What the task requires →
With the line containing "Option (List Byte)" as the starting point, write out each line exactly through the final line of the listing, both ends included.
---- Material for this task
-- ==== Sys2Proof/Config.lean ====
section
/-! DEFINITION. The instance parameters (00_scope R7), the names the tables are written in, and the free values
of the model that no plain data supplies (log 5, log 12). -/

namespace Sys2Proof

/-- Container direction, the parameter DIR (00_scope R7, 10_state R29). 3 is not a legal value, so it has no name. -/
inductive Dir where
  | dl   -- 0, downlink
  | ul   -- 1, uplink
  | mch  -- 2, multicast
deriving DecidableEq, Repr

/-- Sub-PDU kinds (10_state R38). Codes 15 and 18 to 31 are never held, so they have no name. -/
inductive Kind where
  | empty | sdu | padding
  | shortBsr | longBsr | truncBsr
  | phr | extPhr | crnti | crid | ta | drx | scell1 | scell4 | mchSched
  | rarBackoff | rarGrant
deriving DecidableEq, Repr

/-- One row of an LCID table (30_encoding R106 to R109): the LCIDs lo to hi have this kind. `size` is the row's
payload column: a number of octets, or none where the table says "variable" (R110) and for padding. -/
structure LcidRow where
  lo   : Nat
  hi   : Nat
  kind : Kind
  size : Option Nat
deriving DecidableEq, Repr

/-- The parameter LCID_TABLE: one table per direction. An LCID in no row is reserved. -/
structure LcidTable where
  dl  : List LcidRow
  ul  : List LcidRow
  mch : List LcidRow
deriving DecidableEq, Repr

/-- The instance parameters of 00_scope R7. They are configuration: no command changes them (10_state R20).
`Config.ok` (Machine/Tables.lean) says which values are legal. -/
structure Config where
  dir           : Dir
  maxSubpdus    : Nat
  maxTbBytes    : Nat
  maxRarGrants  : Nat
  bsIdx63Value  : Nat
  lcid          : LcidTable
deriving DecidableEq, Repr

/-- What the SDU source answers to one SourceRead (20_memory R78). `answer` is none for `Err`, else the byte list,
which may be longer than asked (a contract violation). `residue` is what a SET_SDU that ends with ERR_SOURCE leaves in
SDUBUF at SDU_FILL and above: "SDUBUF may hold the source's bytes" (41_container_tx R168), so any list is admitted
(log 6). It has no effect on a SET_SDU that ends otherwise. -/
structure SourceAnswer where
  answer  : Option (List Byte)
  residue : List Byte
deriving DecidableEq, Repr, Inhabited

/-- FREE VALUE: the answer to a SourceRead for which State lists none, by draw number, lcid and max ("The answer is
a free input of the SET_SDU step: a model quantifies over every answer", 20_memory R78). No body: nothing can be
proved of it (log 5). -/
opaque freeSourceAnswer : Nat → BitVec 5 → Nat → SourceAnswer

/-- FREE VALUE: the byte a host read of TXBUF returns while a build is under way: "no rule promises what a host read of
TXBUF returns in TX_BUILD" (20_memory R82). By draw number, COUNT, REM_LEN and index, so that it may change as the build
goes on. No body: nothing can be proved of it (log 12). -/
opaque freeTxByte : Nat → Nat → Nat → Nat → Byte

end Sys2Proof
end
--------
Answer box →
  answer  : Option (List Byte)
  residue : List Byte
deriving DecidableEq, Repr, Inhabited

/-- FREE VALUE: the answer to a SourceRead for which State lists none, by draw number, lcid and max ("The answer is
a free input of the SET_SDU step: a model quantifies over every answer", 20_memory R78). No body: nothing can be
proved of it (log 5). -/
opaque freeSourceAnswer : Nat → BitVec 5 → Nat → SourceAnswer

/-- FREE VALUE: the byte a host read of TXBUF returns while a build is under way: "no rule promises what a host read of
TXBUF returns in TX_BUILD" (20_memory R82). By draw number, COUNT, REM_LEN and index, so that it may change as the build
goes on. No body: nothing can be proved of it (log 12). -/
opaque freeTxByte : Nat → Nat → Nat → Nat → Byte

end Sys2Proof
end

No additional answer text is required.